Some ideas I think might work are:

  1. Spreading the generation over several frames (to at least prevent crashes… maybe)?
  2. Threads? But the process is sequential so it can’t be broken up, but maybe a background thread so the main thread isn’t stalled?
  3. Background loading??? Haven’t looked too far into this to know exactly how it works.
  4. Maybe append()is the issue and I need to figure out how to initialize a [1000][1000] 2D array?
  5. Maybe I need to go into C++ and make a module to do it?
  6. Maybe I need to just give up on large loops and run several small 100 x 100 loops as the player moves around… although this will affect the way the terrain generates and probably wouldn’t be suitable for my game…

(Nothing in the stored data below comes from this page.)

-- ==== Sys2Proof/Laws/Ops.lean ====
section
/-! SUPPORT. One lemma per shared operation that says everything it can do: the micro operations, the key step, the end
of a key step, and the moves of `step`. -/

namespace Sys2Proof.Machine

/-! ### SBRD -/

/-- SBRD latches a word; it is the written word and nothing is drawn, or a free value and one is drawn. -/
theorem State.opSbrd_spec (s : State) (h : Half) (r : Idx) :
    (∃ w, s.snapWord h r = some w ∧ s.opSbrd h r = s.withLatch { s.latch with word := w }) ∨
    (s.snapWord h r = none ∧
      s.opSbrd h r = (s.withLatch { s.latch with word := Config.freeWord s.draws }).withDraws (s.draws + 1)) := by
  unfold State.opSbrd
  cases hw : s.snapWord h r with
  | some w => exact .inl ⟨w, rfl, rfl⟩
  | none => exact .inr ⟨rfl, rfl⟩

/-- SBRD as one update, whichever of its two cases applies. -/
theorem State.opSbrd_update (s : State) (h : Half) (r : Idx) :
    s.opSbrd h r = (s.withLatch { s.latch with word := (s.snapWord h r).getD (Config.freeWord s.draws) }).withDraws
      (if (s.snapWord h r).isSome then s.draws else s.draws + 1) := by
  unfold State.opSbrd
  cases s.snapWord h r <;> rfl

/-! ### DEBUPD -/

/-- DEBUPD on a counter in range. -/
theorem State.opDebupd_inRange {s : State} {r c : Idx} (x : Level) (h : (s.key r c).inRange s.cfg.steady = true) :
    s.opDebupd r c x = (s.setKey r c ((s.key r c).update s.cfg.steady s.cfg.transient x).1).withLatch
      { s.latch with changed := ((s.key r c).update s.cfg.steady s.cfg.transient x).2 } := by
  simp only [State.opDebupd, h, if_true]

/-- DEBUPD on a counter out of range. -/
theorem State.opDebupd_outOfRange {s : State} {r c : Idx} (x : Level) (h : (s.key r c).inRange s.cfg.steady = false) :
    s.opDebupd r c x = s.violate r c := by
  simp [State.opDebupd, h]

/-- An invariant violation, by build mode. -/
theorem State.violate_spec (s : State) (r c : Idx) :
    (s.cfg.buildMode = .defensive ∧ s.violate r c = s.withLatch { s.latch with changed := false }) ∨
    (s.cfg.buildMode = .debug ∧ s.violate r c = (((s.withLatch { s.latch with changed := false }).takeFault
      .invariantViolation).endDispatch).withFaultKey (some (r, c))) := by
  unfold State.violate
  cases hb : s.cfg.buildMode with
  | defensive => exact .inl ⟨rfl, by simp [hb]⟩
  | debug => exact .inr ⟨rfl, by simp [hb]⟩

/-- A Debouncer in the reachable set has its counter in range. -/
theorem Reach.inRange {S T : Nat} {d : Debouncer} (hT : T < S) (h : Reach S T d) : d.inRange S = true := by
  obtain ⟨f, k⟩ := d
  simp only [Debouncer.inRange, Bool.and_eq_true, decide_eq_true_eq]
  cases f <;> simp only [Reach] at h <;> omega

/-! ### ERPUSH -/

/-- ERPUSH appends the record or drops it; what else it writes. -/
theorem State.opErpush_spec (s : State) (r c : Idx) (o : Level) :
    ∃ (take : Bool) (n : Nat),
      s.opErpush r c o = ((s.withLatch { s.latch with taken := take }).withEq
        (if take then s.eq ++ [{ row := r, col := c, output := o }] else s.eq)).withDraws n ∧
      (take = true → s.eq.length < s.cfg.queueCap) ∧
      (s.cfg.relayMayDropEarly = false → n = s.draws ∧ (take = true ↔ s.eq.length < s.cfg.queueCap)) := by
  refine ⟨decide (s.eq.length < s.cfg.queueCap) && !s.earlyDrop,
    if s.cfg.relayMayDropEarly then s.draws + 1 else s.draws, rfl, ?_, ?_⟩
  · intro h
    simp only [Bool.and_eq_true, decide_eq_true_eq] at h
    exact h.1
  · intro h
    simp [State.earlyDrop, h]

/-! ### KEYSTEP -/

/-- A key step whose DEBUPD reports no change is the sample and the update. -/
theorem State.opKeystep_unchanged {s : State} {h : Half} {r c : Idx}
    (hc : ((s.opSbrd h r).opDebupd r c (pinSelect (s.opSbrd h r).cfg (s.opSbrd h r).latch.word r c)).latch.changed
      = false) :
    s.opKeystep h r c = (s.opSbrd h r).opDebupd r c (pinSelect (s.opSbrd h r).cfg (s.opSbrd h r).latch.word r c) := by
  simp [State.opKeystep, hc]

/-- A key step whose DEBUPD reports a change goes on to publish and forward the new output. -/
theorem State.opKeystep_changed {s u : State} {h : Half} {r c : Idx}
    (hu : u = (s.opSbrd h r).opDebupd r c (pinSelect (s.opSbrd h r).cfg (s.opSbrd h r).latch.word r c))
    (hc : u.latch.changed = true) :
    s.opKeystep h r c =
      (((u.opDebout r c).opSswr r c (u.key r c).fsm.out).opErpush r c (u.key r c).fsm.out) := by
  subst hu
  simp [State.opKeystep, hc]

/-! ### The end of a key step -/

/-- What the end of a key step does: nothing when the engine has nothing to do; with a key step that STOP cut off, that
one is over; else the cursor is on the next key, and after the last key the dispatch ends. -/
theorem State.finishKey_spec (s : State) :
    (s.active = false ∧ s.finishKey = s) ∨
    (s.cutKey.isSome = true ∧ s.finishKey = (s.withStage .keyStart).withCutKey none) ∨
    (s.busy = true ∧ s.cutKey = none ∧ (s.cur.next s.cfg).r < s.cfg.rows ∧
      s.finishKey = (s.withStage .keyStart).withCur (s.cur.next s.cfg)) ∨
    (s.busy = true ∧ s.cutKey = none ∧ s.cfg.rows ≤ (s.cur.next s.cfg).r ∧
      s.finishKey = ((s.withStage .keyStart).withCur (s.cur.next s.cfg)).endDispatch) := by
  unfold State.finishKey
  cases hq : s.cutKey with
  | some k => exact .inr (.inl ⟨rfl, by simp⟩)
  | none =>
    cases hb : s.busy with
    | false => exact .inl ⟨State.active_eq_false.2 ⟨hb, hq⟩, by simp⟩
    | true =>
      by_cases hr : (s.cur.next s.cfg).r < s.cfg.rows
      · exact .inr (.inr (.inl ⟨rfl, rfl, hr, by simp [hr]⟩))
      · exact .inr (.inr (.inr ⟨rfl, rfl, Nat.le_of_not_lt hr, by simp [hr]⟩))

/-- Outside `busy`, `stage`, `cutKey` and `cur` the end of a key step writes nothing. -/
theorem State.finishKey_frame (s : State) : OnlyChanges [.busy, .stage, .cutKey, .cur] s s.finishKey := by
  rcases s.finishKey_spec with ⟨_, e⟩ | ⟨_, e⟩ | ⟨_, _, _, e⟩ | ⟨_, _, _, e⟩ <;> rw [e] <;> intro f hf <;>
    cases f <;> first | rfl | simp at hf

/-! ### The moves of a step -/

/-- What one step is: the head of the inbox, or with an empty inbox the engine's turn. -/
theorem step_cases {s : State} {o : Host.Outcome State Fault Refusal} (h : step s = o) :
    (s.inbox = [] ∧ turnKey s = o) ∨
    (∃ rest w i, s.inbox = .port w :: rest ∧ decode w = .ok i ∧ i.opcode.isPort = true ∧
      exec i (s.withInbox rest) = o) ∨
    (∃ rest w, s.inbox = .port w :: rest ∧ o = .next ((s.withInbox rest).refuse .illegalCommand)) ∨
    (∃ rest w i, s.inbox = .bench w :: rest ∧ decode w = .ok i ∧ i.opcode.isPort = false ∧
      exec i (s.withInbox rest) = o) ∨
    (∃ rest w, s.inbox = .bench w :: rest ∧ o = .next ((s.withInbox rest).refuse .illegalCommand)) ∨
    (∃ rest, s.inbox = .engineMicro :: rest ∧ turnMicro (s.withInbox rest) = o) ∨
    (∃ rest, s.inbox = .engineKey :: rest ∧ turnKey (s.withInbox rest) = o) ∨
    (∃ rest, s.inbox = .powerOn :: rest ∧ o = .next (s.withInbox rest).resetPower) := by
  unfold step nextMove at h
  cases hi : s.inbox with
  | nil => rw [hi] at h; exact .inl ⟨rfl, h⟩
  | cons m rest =>
    rw [hi] at h
    cases m with
    | port w =>
      simp only [serve, servePort, decodePort] at h
      cases hd : decode w with
      | error e => simp [hd] at h; exact .inr (.inr (.inl ⟨rest, w, rfl, h.symm⟩))
      | ok i =>
        cases hp : i.opcode.isPort with
        | true => simp [hd, hp] at h; exact .inr (.inl ⟨rest, w, i, rfl, hd, hp, h⟩)
        | false => simp [hd, hp] at h; exact .inr (.inr (.inl ⟨rest, w, rfl, h.symm⟩))
    | bench w =>
      simp only [serve, serveBench, decodeMicro] at h
      cases hd : decode w with
      | error e => simp [hd] at h; exact .inr (.inr (.inr (.inr (.inl ⟨rest, w, rfl, h.symm⟩))))
      | ok i =>
        cases hp : i.opcode.isPort with
        | false => simp [hd, hp] at h; exact .inr (.inr (.inr (.inl ⟨rest, w, i, rfl, hd, hp, h⟩)))
        | true => simp [hd, hp] at h; exact .inr (.inr (.inr (.inr (.inl ⟨rest, w, rfl, h.symm⟩))))
    | engineMicro => exact .inr (.inr (.inr (.inr (.inr (.inl ⟨rest, rfl, h⟩)))))
    | engineKey => exact .inr (.inr (.inr (.inr (.inr (.inr (.inl ⟨rest, rfl, h⟩))))))
    | powerOn => exact .inr (.inr (.inr (.inr (.inr (.inr (.inr ⟨rest, rfl, h.symm⟩))))))

/-- What a micro operation's turn is. -/
theorem turnMicro_cases {s : State} {o : Host.Outcome State Fault Refusal} (h : turnMicro s = o) :
    (s.active = false ∧ o = .next s) ∨ (s.active = true ∧ s.dueKey = none ∧ o = .next s.endDispatch) ∨
    (∃ r c, s.active = true ∧ s.dueKey = some (r, c) ∧
      Outcome.andThen (exec (s.nextMicro r c) s) (State.afterMicro s.stage) = o) := by
  unfold turnMicro at h
  cases hb : s.active with
  | false => exact .inl ⟨rfl, by simpa [hb] using h.symm⟩
  | true =>
    cases hk : s.dueKey with
    | none => exact .inr (.inl ⟨rfl, rfl, by simpa [hb, hk] using h.symm⟩)
    | some k => exact .inr (.inr ⟨k.1, k.2, rfl, rfl, by simpa [hb, hk] using h⟩)

/-- What a key step's turn is. -/
theorem turnKey_cases {s : State} {o : Host.Outcome State Fault Refusal} (h : turnKey s = o) :
    (s.active = true ∧ s.stage = .keyStart ∧ s.dueKey = none ∧ o = .next s.endDispatch) ∨
    (∃ r c, s.active = true ∧ s.stage = .keyStart ∧ s.dueKey = some (r, c) ∧
      o = .next (s.opKeystep s.cur.h r c).finishKey) ∨
    ((s.active = false ∨ s.stage ≠ .keyStart) ∧ turnMicro s = o) := by
  unfold turnKey at h
  by_cases hb : (s.active && s.stage == .keyStart) = true
  · rw [if_pos hb] at h
    simp only [Bool.and_eq_true, beq_iff_eq] at hb
    cases hk : s.dueKey with
    | none => exact .inl ⟨hb.1, hb.2, rfl, by simpa [hk] using h.symm⟩
    | some k =>
      refine .inr (.inl ⟨k.1, k.2, hb.1, hb.2, rfl, ?_⟩)
      have hm := (State.dueKey_spec (r := k.1) (c := k.2) hk).1
      simpa [hk, exec, execKeystep, hm, Outcome.andThen] using h.symm
  · rw [if_neg hb] at h
    refine .inr (.inr ⟨?_, h⟩)
    simp only [Bool.and_eq_true, beq_iff_eq, not_and] at hb
    cases hbb : s.active with
    | false => exact .inl rfl
    | true => exact .inr (hb hbb)

end Sys2Proof.Machine
end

Edit 1: moving the generateMap() function call to _init() instead of having it in _ready() will probably make it more stable… so it loads before the game starts and not during.

Edit 2 (aka someone beat me to it): I found another cellular automata project in Godot that uses it for it’s more intended purpose (caves). Although his doesn’t seem to handle large areas any better than mine :frowning:

Please look at this two issues For loop with true iterators instead of arrays and Game crashes on range(0,100000000)

puppetmaster- | 2016-04-11 09:20

I took a look but I’m still not sure if they fixed range() or not (commit reverted?). However, I converted all the double for loops into double while loops it now generates about 5% - 10% faster. But the generation rate is still way too slow…

batmanasb | 2016-04-11 10:31

GDScript optimization is still mostly nonexistent, I guess this should be improved before 3.0/3.1/4.0… maybe you can try writing it as C++?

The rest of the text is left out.